Chris Bagley

Personal information
- Full name: Christopher William Bagley
- Date of birth: May 20, 1980 (age 45)
- Place of birth: Weymouth, Massachusetts, United States
- Height: 6 ft 0 in (1.83 m)
- Position: Forward

Youth career
- 1998–2001: St. Anselm Hawks

Senior career*
- Years: Team / Apps / (Gls)
- 2002: Wilmington Hammerheads / 17 / (4)
- 2003–2004: Charleston Battery / 45 / (5)
- 2003: → New England Revolution (loan) / 4 / (0)
- 2004–2006: Wilmington Hammerheads / 48 / (27)
- 2006: → Rochester Rhinos (loan) / 8 / (1)
- 2007–2008: Portland Timbers / 51 / (3)
- 2009: Wilmington Hammerheads / 9 / (1)
- 2011: Wilmington Hammerheads / 3 / (0)

= Chris Bagley =

American soccer player (born 1980)

Chris Bagley (born May 20, 1980, in Weymouth, Massachusetts) is an American former soccer player.

==Career==

===College and amateur===
Bagley played club soccer for South Shore United and Boston Lightning.
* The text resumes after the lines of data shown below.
/-- Settles O15: the first and third test of the pseudocode are the AArch64 trap condition, the second and fourth the
AArch32 one, and where all four fail the read is allowed. -/
theorem readFollowsTheAccessPseudocode : Obligations.ReadFollowsTheAccessPseudocode := by
  intro i s t hw ht hp c x hstr64 hstr32 hcr64 hcr32 write
  have hd : destination i.instrSet i.rt = some t := destination_of_wellFormed i t hw ht
  have raises {f : Fault} (hr : readID_DFR0 c x t = .raises f) : exec i s = .fault f :=
    exec_of_passes_of_raises hd hp hr
  have writes (ha : readAllowed c x = true) : exec i s = write := exec_of_passes_of_allowed hd hp ha
  refine ⟨fun hf => raises (readID_DFR0_absent x t hf), fun _ hel => raises (readID_DFR0_EL0 c t hel),
    fun hf hel => ?_, fun hf hel => writes (readAllowed_of_above_EL1 hf (.inl hel)),
    fun hf hel => writes (readAllowed_of_above_EL1 hf (.inr hel))⟩
  have traps64 (h : hstr64 ∨ hcr64) : exec i s = .fault (.trapToAArch64 .EL2 0x03) :=
    raises (readID_DFR0_a64Trap t hf hel ((a64Trap_iff c x).2 h))
  have traps32 (h : hstr32 ∨ hcr32) : exec i s = .fault (.hypTrap 0x03) :=
    raises (readID_DFR0_a32Trap t hf hel ((a32Trap_iff c x).2 h))
  refine ⟨fun h => traps64 (.inl h), fun _ h => traps32 (.inl h), fun _ _ h => traps64 (.inr h),
    fun _ _ _ h => traps32 (.inr h),
    fun hnstr64 hnstr32 hncr64 hncr32 => writes (readAllowed_of_EL1 hf hel ?_ ?_)⟩
  · exact Bool.eq_false_iff.2 fun h => ((a64Trap_iff c x).1 h).elim hnstr64 hncr64
  · exact Bool.eq_false_iff.2 fun h => ((a32Trap_iff c x).1 h).elim hnstr32 hncr32

/-- Settles O26: such an instruction has no destination register. -/
theorem unadmittedDestinationsAreRefused : Obligations.UnadmittedDestinationsAreRefused := by
  intro i s hw
  rw [exec_eq_readUnder, destination_of_not_wellFormed i hw, State.readUnder]

/-! ### The condition, and completion in each form -/

/-- The A32 form is under its own condition. -/
@[simp] theorem conditionPasses_mrcA32 (s : State) (c : Cond) (rt : Nibble) :
    s.conditionPasses (.mrcA32 c rt) = conditionHolds c s.flags := rfl

/-- The T32 form in an IT block is under the block's first condition. -/
theorem conditionPasses_mrcT32_of_cons {s : State} {c : Cond} {rest : List Cond} (h : s.itBlock = c :: rest)
    (rt : Nibble) : s.conditionPasses (.mrcT32 rt) = conditionHolds c s.flags := by
  simp [State.conditionPasses, State.conditionOf, State.itCondition, h]

/-- The T32 form outside an IT block is under AL. -/
theorem conditionPasses_mrcT32_of_nil {s : State} (h : s.itBlock = []) (rt : Nibble) :
    s.conditionPasses (.mrcT32 rt) = conditionHolds .al s.flags := by
  simp [State.conditionPasses, State.conditionOf, State.itCondition, h]

/-- Settles O28: both are under AL, which always holds. -/
theorem unconditionalFormsPass : Obligations.UnconditionalFormsPass := by
  intro rt s
  exact ⟨conditionPasses_mrcA32 s .al rt, fun h => conditionPasses_mrcT32_of_nil h rt⟩

/-- A field that is the number of a general register is not 15. -/
theorem ne_fifteen_of_toNat_eq {rt : Nibble} {t : Fin 15} (h : rt.toNat = t) : rt ≠ 15#4 := by
  rintro rfl
  exact absurd t.isLt (by simp [← h])

/-- Settles O16: every destination up to 14 is admitted in A32. -/
theorem a32ReadCompletes : Obligations.A32ReadCompletes := by
  intro c rt s t ht hc ha
  have hw : (Instr.mrcA32 c rt).wellFormed = true :=
    (Instr.wellFormed_iff _).2 ⟨ne_fifteen_of_toNat_eq ht, nofun⟩
  exact exec_of_passes_of_allowed (destination_of_wellFormed _ t hw ht) hc ha

/-- Settles O17: every destination up to 14 but 13 is admitted in T32, and either case of the IT block passes. -/
theorem t32ReadCompletes : Obligations.T32ReadCompletes := by
  intro rt s t ht h13 hit ha
  have hw : (Instr.mrcT32 rt).wellFormed = true :=
    (Instr.wellFormed_iff _).2 ⟨ne_fifteen_of_toNat_eq ht, fun _ => h13⟩
  have hp : s.conditionPasses (.mrcT32 rt) = true := by
    obtain hnil | ⟨c, rest, hcons, hc⟩ := hit
    · rw [conditionPasses_mrcT32_of_nil hnil, conditionHolds]
    · rw [conditionPasses_mrcT32_of_cons hcons, hc]
  exact exec_of_passes_of_allowed (destination_of_wellFormed _ t hw ht) hp ha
He played college soccer at Saint Anselm College, where he earned an undergraduate degree in Criminal Justice. While at Saint Anselm, Bagley earned All-American honors twice and was voted Northeast Ten Conference player of the Year in both 2000 and 2001. He was the only player in Saint Anselm history to earn First-Team All-Conference honors in each of his four years, and played a program-record 83 career games, winning three NE10 Championships and winning tournament Most Valuable Player honors as a senior. He concluded collegiate career as the NE 10's all-time top scorer with 71 goals.
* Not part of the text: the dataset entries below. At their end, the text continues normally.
-- ==== Sys2Proof/Syntax.lean ====
section
/-! DEFINITION. The commands of the AM48: one constructor for each row of spec/opcode_table.json, with the operands
its rules give it, and the requests that a link queues. -/

namespace Sys2Proof

/-- The four poll rates (R38). -/
inductive Tier where
  | t0
  | t1
  | t2
  | t3
deriving DecidableEq, Repr

/-- How the attention condition drives the line (R51). -/
inductive AttentionMode where
  | off
  | level
  | pulse
deriving DecidableEq, Repr

/-- The line level that means attention (R51, R69). -/
inductive Polarity where
  | activeLow
  | activeHigh
deriving DecidableEq, Repr

/-- How a break stands to a delivery on its link (R85, R119, R148). -/
inductive BreakOrder where
  /-- No delivery falls together with the break, or the break is taken first. -/
  | alone
  /-- The delivery of the frame in transmission falls together with the break and is taken first. -/
  | afterDelivery
deriving DecidableEq, Repr

/-- A break on a link (R138, R148). -/
structure LineBreak where
  link : LinkId
  order : BreakOrder
deriving DecidableEq, Repr

/-- A request of a queued kind (R144, 11.4). P0 and P1 bytes that no rule examines are not kept. -/
inductive Request where
  /-- 10h: P0 the channel mask, P1 the options (R71). -/
  | motionRead (mask options : Byte)
  /-- 11h: P0 is n; P1 is not examined (R114). -/
  | captureRead (n : Byte)
  /-- 12h (R155). -/
  | linkStatus
  /-- 13h (R59). -/
  | viewReset
  /-- 20h (R123). -/
  | leaseAcquire
  /-- 21h (R124). -/
  | leaseRelease
  /-- 40h, with its payload as received (R130). -/
  | settingRead (payload : List Byte)
  /-- 41h, with its payload as received (R131). -/
  | settingWrite (payload : List Byte)
  /-- 42h, with its payload as received (R134). -/
  | preset (payload : List Byte)
deriving DecidableEq, Repr

/-- One command of the AM48: one row of spec/opcode_table.json. -/
inductive Instr where
  /-- RESET (R158): RESET has been low for 1 µs. -/
  | reset
  /-- RESET_RELEASE (R158): RESET goes from low to high. -/
  | resetRelease
  /-- STRAP_SAMPLING (R159): the first tick after release. Bit n of `atn` is the level of ATNn; bit n of `ld` is 1 if
  LDn is at mark. -/
  | strapSampling (atn ld : BitVec 4)
  /-- TICK (R157). Bit n of `trg` is the level of TRGn at the tick. -/
  | tick (trg : BitVec 4)
  /-- DUE_COUNTDOWN_EXPIRY (R40). -/
  | dueCountdownExpiry (c : ChannelId)
  /-- LEASE_EXPIRY (R121). -/
  | leaseExpiry
  /-- PULSE_TIMER_TICK (R68), of one view's timer. -/
  | pulseTimerTick (v : LinkId)
  /-- TRIGGER_EDGE_QUALIFIED (R92), of one trigger. -/
  | triggerEdgeQualified (t : TriggerId)
  /-- GRANT (R24). -/
  | grant
  /-- EXCHANGE_COMPLETION (R29). `sdi` are the levels sampled on SDI from where the exchange stands, eight for each
  byte clocked (R21). -/
  | exchangeCompletion (sdi : List (Samples 8))
  /-- FRAME_HEADER_RECEIVED (R139): the fourth byte of a frame arrives. -/
  | frameHeaderReceived (l : LinkId) (check : Byte)
  /-- LONG_FRAME_RECEIVED (R140): the second CRC byte of a long frame arrives. -/
  | longFrameReceived (l : LinkId) (crcLow : Byte)
  /-- FRAME_TIMEOUT (R142). -/
  | frameTimeout (l : LinkId)
  /-- FRAMING (R143). -/
  | framing (l : LinkId)
  /-- DISCARD_END (R143). -/
  | discardEnd (l : LinkId)
  /-- CONTENTION (R151). -/
  | contention (l : LinkId)
  /-- BREAK (R148, R152). -/
  | lineBreak (b : LineBreak)
  /-- TURN (R146): the client sends a TURN frame. -/
  | turn (l : LinkId) (p0 p1 : Byte)
  /-- NOOP (R144): the client sends a NOOP frame. -/
  | noop (l : LinkId) (p0 p1 : Byte)
  /-- FILL (R144): the client sends a FILL frame. -/
  | fill (l : LinkId) (payload : List Byte)
  /-- GUARD_END (R146). -/
  | guardEnd (l : LinkId)
  /-- REPLY_DELIVERY (R148). -/
  | replyDelivery (l : LinkId)
  /-- MOTION_READ (R72). -/
  | motionRead (l : LinkId) (mask options : Byte)
  /-- CAPTURE_READ (R115). -/
  | captureRead (l : LinkId) (n : Byte)
  /-- LINK_STATUS (R155). -/
  | linkStatus (l : LinkId)
  /-- VIEW_RESET (R59). -/
  | viewReset (l : LinkId)
  /-- LEASE_ACQUIRE (R123). -/
  | leaseAcquire (l : LinkId)
  /-- LEASE_RELEASE (R124). -/
  | leaseRelease (l : LinkId)
  /-- SETTING_READ (R130). -/
  | settingRead (l : LinkId) (payload : List Byte)
  /-- SETTING_WRITE (R131). -/
  | settingWrite (l : LinkId) (payload : List Byte)
  /-- PRESET (R134). -/
  | preset (l : LinkId) (payload : List Byte)
  /-- CHANNEL_ENABLE (R4). -/
  | channelEnable (l : LinkId) (c : ChannelId)
  /-- CHANNEL_DISABLE (R5). -/
  | channelDisable (l : LinkId) (c : ChannelId)
  /-- FORCED_TIER_SET (R47). -/
  | forcedTierSet (l : LinkId) (c : ChannelId) (tier : Tier)
  /-- FORCED_TIER_RELEASE (R48). -/
  | forcedTierRelease (l : LinkId) (c : ChannelId)
  /-- TRIGGER_ENABLE (R90). -/
  | triggerEnable (l : LinkId) (t : TriggerId)
  /-- TRIGGER_DISABLE (R90). -/
  | triggerDisable (l : LinkId) (t : TriggerId)
  /-- SUBSCRIPTION_CHANGE (R57): to `mask`. -/
  | subscriptionChange (l : LinkId) (mask : Byte)
  /-- RING_PLACEMENT (R110): the base and length that the write leaves. -/
  | ringPlacement (l : LinkId) (base length : Nat)
  /-- ATTENTION_SETTINGS_WRITE (R69): the mode, polarity and sources that the write leaves. -/
  | attentionSettingsWrite (l : LinkId) (mode : AttentionMode) (polarity : Polarity) (sources : BitVec 4)
  /-- RECEIVED_BYTE (R137, R139): one character time has passed on LD`l`. `line` are the levels at the middles of its
  ten bits: the start bit, the eight data bits and the stop bit. -/
  | receivedByte (l : LinkId) (line : Samples 10)
  /-- RETURN_TO_MARK (R152). -/
  | returnToMark (l : LinkId)
deriving DecidableEq, Repr

end Sys2Proof
end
Bagley played for the Decatur Football Club an amateur over-30 men's squad. (D.F.C.)

===Professional===

Bagley made his professional debut with the Wilmington Hammerheads of USL Select in 2002. He then played for the Charleston Battery of the USL A-League in 2003, winning the A-League Championship.

On October 10, 2003, Bagley signed with the New England Revolution of Major League Soccer as a "Developmental Player," on loan from the Hammerheads. He made his Revolution debut the following day, coming on as a 61st minute substitute for Pat Noonan against D.C. United. He drew a penalty in the match, which was subsequently converted by Steve Ralston in the 94th minute of play. The penalty gave the Revolution a 1-0 victory in the match, and clinched a spot for the club in the 2003 MLS Cup Playoffs. Bagley appeared as a substitute for Darío Fabbro in each of the Revolution's final two matches of the season, home and away ties against the MetroStars, and also appeared as an 87th-minute substitute for Jason Moore in the home tie of the Eastern Conference Semifinal, again against the MetroStars.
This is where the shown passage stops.